這一章後,此文就是真的完結了。&2015年4月開坑,2016年11月才填完,這不僅是我過的最長的文,也是,我寫過的最長時間的文……這個文寫的一波三折,過程裏發生了我從未想過、經歷過的事情,連自己也沒想到,竟然,真的能寫完……鞠躬感謝大家!

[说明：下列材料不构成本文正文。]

-- ==== Sys2Proof/Machine/Guest.lean ====
section
/-! DEFINITION. The guest site: training, the firewall, its transactions (R37-R41). -/
namespace Sys2Proof.Machine

/-- The 16-bit source tag that the firewall writes. -/
def guestTag (s : State) : Nat := bitsOf (rd s GS_TAG) 15 0

/-- R40, Table 1-13, R47: whether the UCIe link may be up. -/
def guestOpen (s : State) : Bool :=
  getF s GS_CTL_EN == 1 && getF s HP_CAP_EFF_CERT_GUEST == 1 && getF s GS_STS_FENCED == 0 && !clkLost s 57 && !s.hub.down && !pkgSafe s

/-- R37: GUEST_LINK_TRAINING: a die answers (`ok`), at ×8 if `x8`, or none does. -/
def execGuestLinkTraining (ok : Bool) (x8 : Bool) (s : State) : Out :=
  .next (if !guestOpen s ∨ getF s GS_STS_TRAINED = 1 then s
    else if ok then setFs s [(GS_STS_TRAINED, 1), (GS_STS_X8, b2n (x8 || getF s GS_CTL_WIDTH8 == 1))]
    else reportPkg s 0x0109 8 0 0 (rd s GS_STS).toNat)

/-- R39: whether one window allows an access to `[pa, pa + len)`. -/
def windowAllows (s : State) (i pa len : Nat) (r w : Bool) : Bool :=
  let base := getF s (GS_WIN_BASE i) * 0x100000
  getF s (GS_WIN_EN i) == 1 && decide (base ≤ pa ∧ pa + len ≤ base + getF s (GS_WIN_SIZE i) * 0x100000)
  && (!r || getF s (GS_WIN_R i) == 1) && (!w || getF s (GS_WIN_W i) == 1)

/-- R39: whether a range lies inside HBM, a bed, a brick store or host memory. -/
def inMemory (pa len : Nat) : Bool := (List.range (len / 64)).all (fun i => populated (pa + 64 * i))

/-- R39: the address check. -/
def guestAllowed (s : State) (pa len : Nat) (r w : Bool) : Bool :=
  (List.range 16).any (fun i => windowAllows s i pa len r w) && inMemory pa len

def guestAnswer (s : State) (op tag status : Nat) (data : List Byte) : State :=
  hubMod s (fun h => { h with guestOut := h.guestOut ++ [⟨op, tag, status, data⟩] })

/-- R39, R40: a denial is answered, counted and recorded; more than VIOL_LIM of them within 1 ms fence the guest site. -/
def guestDeny (s : State) (op tag : Nat) : State :=
  let s := guestAnswer s op tag 1 []
  let s := satF (flag s GS_STS_VIOL) GS_STS_VIOL_CNT 1
  let s := reportPkg s 0x0108 8 0 (guestTag s) (rd s GS_STS).toNat
  let recent := (s.hub.denials.filter (fun t => decide (s.hubTime < t + 1000000))) ++ [s.hubTime]
  let s := hubMod s (fun h => { h with denials := recent })
  if getF s GS_CTL_VIOL_LIM < recent.length then fenceGuest s else s

/-- R39: a limit of 0 allows no traffic of a kind: it is held back. -/
def guestHeld (s : State) (rd_ wr_ : Bool) : Bool :=
  getF s GS_RATE_REQS == 0 || (rd_ && getF s GS_RATE_RD_LINES == 0) || (wr_ && getF s GS_RATE_WR_LINES == 0)

/-- Whether the guest's link takes transactions. -/
def guestUp (s : State) : Bool := guestOpen s && getF s GS_STS_TRAINED == 1

/-- The address of a transaction: 52 bits, aligned to 64 bytes. -/
def guestPa (pa : Nat) : Nat := pa % 2 ^ 52 / 64 * 64

/-- R39: GUEST_READ of `lines` + 1 lines with a tag. -/
def execGuestRead (tag : Fin 4096) (lines : Fin 64) (pa : Nat) (s : State) : Out :=
  .next (
    let len := 64 * (lines.val + 1)
    let pa := guestPa pa
    if !guestUp s ∨ guestHeld s true false then s
    else if !guestAllowed s pa len true false then guestDeny s 3 tag
    else match devRead s 4 pa len with
      | .wait s => s
      | .ok d bad s => guestAnswer s 3 tag (if bad then 3 else 0) d)

/-- R39: GUEST_WRITE of whole lines. -/
def execGuestWrite (tag : Fin 4096) (pa : Nat) (data : List Byte) (s : State) : Out :=
  .next (
    let pa := guestPa pa
    let len := min (data.length / 64 * 64) 4096
    if !guestUp s ∨ guestHeld s false true ∨ len = 0 then s
    else if !guestAllowed s pa len false true then guestDeny s 4 tag
    else if !memReady s pa then s
    else guestAnswer (devWrite s 4 pa (data.take len) false) 4 tag 0 [])

/-- R39: GUEST_ATOMIC_ADD: the first 64-bit word of a line is added to; the completion returns the line as it was (assumption 31). -/
def execGuestAtomicAdd (tag : Fin 4096) (pa : Nat) (v : Word) (s : State) : Out :=
  .next (
    let pa := guestPa pa
    if !guestUp s ∨ guestHeld s true true then s
    else if !guestAllowed s pa 64 true true then guestDeny s 3 tag
    else match devRead s 4 pa 64 with
      | .wait s => s
      | .ok d bad s =>
        if bad then guestAnswer s 3 tag 3 d
        else guestAnswer (devWrite s 4 pa (leBytes 8 (leVal (d.take 8) + v.toNat) ++ d.drop 8) false) 3 tag 0 d)

end Sys2Proof.Machine
end

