/-- R137-R145 (Tables 4-9 and 4-12): each knot instruction whose handle passes the checks of R142 hands its operation to the knot queue; kwait and the epoch waits
put the ply into WAITING, or go on where the epoch is reached; the launch instructions arm and free slots; ksigr signals a knot of the package or of another rank. -/
def Obligations.KnotInstructions : Prop :=
  ∀ (s : State) (p : PlyId) (o : IOp),
    let n := p.n.val
    let b := p.b.val
    let h := (getS s p o.a).toNat % 2 ^ 16
    let g := (getS s p o.b).toNat % 2 ^ 16
    let e := getF s (CD_EPOCH_EPOCH n)
    let op (k : KOp) (auto reply : Bool) (arg : Nat) : KnotOp := ⟨.ply n b p.q, h, k, auto, reply, arg, sbFree s n b⟩
    let ok (wait : Bool) : Prop := handleOk s n h = true ∧ knotQueue s n b < 8
      ∧ (wait = true → isSpanKnot h = true ∨ knotDie h ≠ n → getF s HP_CAP_EFF_SPAN_KNOT_EXT = 1)
      ∧ (isSpanKnot h = true → (dieGet s n).hubAbsent = false ∧ getF s (HP_SKNOT_SPAN (h % 1024)) = spanOf s n)
    let ask (maj mi : Nat) (c : PlyId → IOp → Instr) (k : KnotOp) : Prop := ok false → Hands s p o maj mi c [] (fun t => Asked s t k)
    let waits (maj mi : Nat) (c : PlyId → IOp → Instr) (w : Nat) (P : State → Prop) : Prop := (plyGet s n b p.q).rewait = none →
      Hands s p o maj mi c [CD_PLY_WAIT n b p.q] (fun t => plyState t n b p.q = 2 ∧ rd t (CD_PLY_WAIT n b p.q) = BitVec.ofNat 64 w ∧ P t)
    let t0 := (getS s p o.a).toNat % 2 ^ 48
    let t1 := (e + o.x.toNat % 2 ^ 32) % 2 ^ 48
    let j := o.x.toNat % 4
    let i := o.x.toNat % 8
    let r := (getS s p o.b).toNat % 16
    ask 44 0 .karr (op .arrive false (o.d.val != 0) 0) ∧ ask 44 1 .ksig (op .signal false false 0)
    ∧ (o.d.val ≠ 0 → ask 45 1 .ktest (op .test false true 0)) ∧ (g ≠ 0 → ask 46 0 .karm (op .arm (o.x.getLsbD 0) false g))
    ∧ ask 46 1 .krst (op .reset false false 0)
    ∧ (ok true → waits 45 0 .kwait (1 + h * 2 ^ 4 + g * 2 ^ 20) (fun t => Asked s t (op .watch false true g)))
    ∧ (epochReached e t0 = false → waits 49 0 .lwait (2 + t0 * 2 ^ 4) (fun _ => True))
    ∧ (epochReached e t0 = true → (plyGet s n b p.q).rewait = none → Runs s p o 49 0 .lwait [] nowhere (getPc s p + 8) (fun _ => True))
    ∧ (epochReached e t1 = false → waits 49 1 .lwaitr (2 + t1 * 2 ^ 4) (fun _ => True))
    ∧ (epochReached e t1 = true → (plyGet s n b p.q).rewait = none → Runs s p o 49 1 .lwaitr [] nowhere (getPc s p + 8) (fun _ => True))
    ∧ (plyState s n b j = 0 → getF s (CD_BK_LSLOT_ARMED n b j) = 0 → (getS s p o.b).toNat % 8 = 0 → epochReached e t0 = false →
        Runs s p o 48 0 .larmPly [CD_BK_LSLOT n b j, CD_BK_LSARG n b j] nowhere (getPc s p + 8) (fun t => getF t (CD_BK_LSLOT_ARMED n b j) = 1
          ∧ getF t (CD_BK_LSLOT_EPOCH n b j) = t0 ∧ getF t (CD_BK_LSARG_ARG n b j) = (getS s p o.b).toNat % 2 ^ 20))
    ∧ (handleOk s n g = true → getF s (CD_BK_LSLOT_ARMED n b 4) = 0 → epochReached e t0 = false →
        Runs s p o 48 1 .larmKnot [CD_BK_LSLOT n b 4, CD_BK_LSARG n b 4] nowhere (getPc s p + 8) (fun t => getF t (CD_BK_LSLOT_ARMED n b 4) = 1
          ∧ getF t (CD_BK_LSLOT_EPOCH n b 4) = t0 ∧ getF t (CD_BK_LSARG_ARG n b 4) = g))
    ∧ Runs s p o 48 2 .ldis [CD_BK_LSLOT n b i] nowhere (getPc s p + 8) (fun t => getF t (CD_BK_LSLOT_ARMED n b i) = 0)
    ∧ (r = ownRank s → Issues s p o 47 0 → Goes (exec (.ksigr p o) s) (fun t => Moved s t p (getPc s p + 8) ∧ t.mem = s.mem
        ∧ (pkgHandle s h = true → t.knotOps = s.knotOps ++ [⟨.engine 4, h, .signal, false, false, 0, 0⟩]) ∧ (pkgHandle s h = false → t.knotOps = s.knotOps)))
    ∧ (r ≠ ownRank s → rankPresent s r = true → Issues s p o 47 0 → Goes (exec (.ksigr p o) s) (fun t => Moved s t p (getPc s p + 8)
        ∧ t.mem = s.mem ∧ t.knotOps = s.knotOps))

正文裏是必須要有點字的,囧,但一時又不知道囉嗦什麼了——因爲感覺想說的早已經說過了,好吧,說一句俗氣的話,讓我們在文中相見~~歡迎轉到俺正在碼的坑裏——周公的任務,目前爲止,沒什麼**情節,大家當一個裝x文來看就好,o(n_n)o~
作者有話要說: 無責任番外
有什麼地方不對。
看着外面的車水馬龍,劉燦有一種說不出的恍惚。
她記得自己上一刻才閉上了眼,在下一刻就聽到了鬧鈴聲。身體很沉重,想着怎麼死也不讓人睡個懶覺,然後就覺得不太對了。有她這個金手指,北宋的各個方面都要比同時期有個大跨越,科級更被列爲了第一生產力——雖然這時候還沒這個詞,但過去被說是奇淫巧技的東西都得到了重視,在她七十五歲的時候,鐘擺終於被下麪人搗鼓出來,然後作爲賀禮給進貢了上來,可,也只限於座鐘,鬧鐘這種東西還不知道要等多少年。
北宋無鬧鐘!
她猛地驚醒,然後就看到了滿屋的陽光——寬大的飄窗,然後就是隨着微風擺動的窗簾,那窗簾是白色細紗布的,再外側是繡着喇叭花的白色錦緞,這些,都是北宋有的,可是再往上的滑道、射燈,那是北宋絕無可能有的!
她,回來了?!
夢耶?真耶?
她無法分辨,只有呆呆的看着那窗簾,然後慢慢的笑了。
如果北宋的時光是夢,那她體會了一把什麼叫金戈鐵馬,掌控天下;
若此時現代是夢,那她也能感受一把現代的自由和隨意。
她來到窗前,看着下面川流不息的車輛,有些熟悉又有些陌生。
果然,還是夢嗎?
一段音樂響起,她愣了一會兒纔想起那是電話鈴聲,隨着聲音到處去找,就看到一個粉紅色的巴掌大的手機,後面還有一個突起——和她記憶裏的並不完全一樣,而那標誌,也是陌生的。來電顯示的是玲姐,這倒是一個還記得的人物——單位裏的同事,對她頗爲關照。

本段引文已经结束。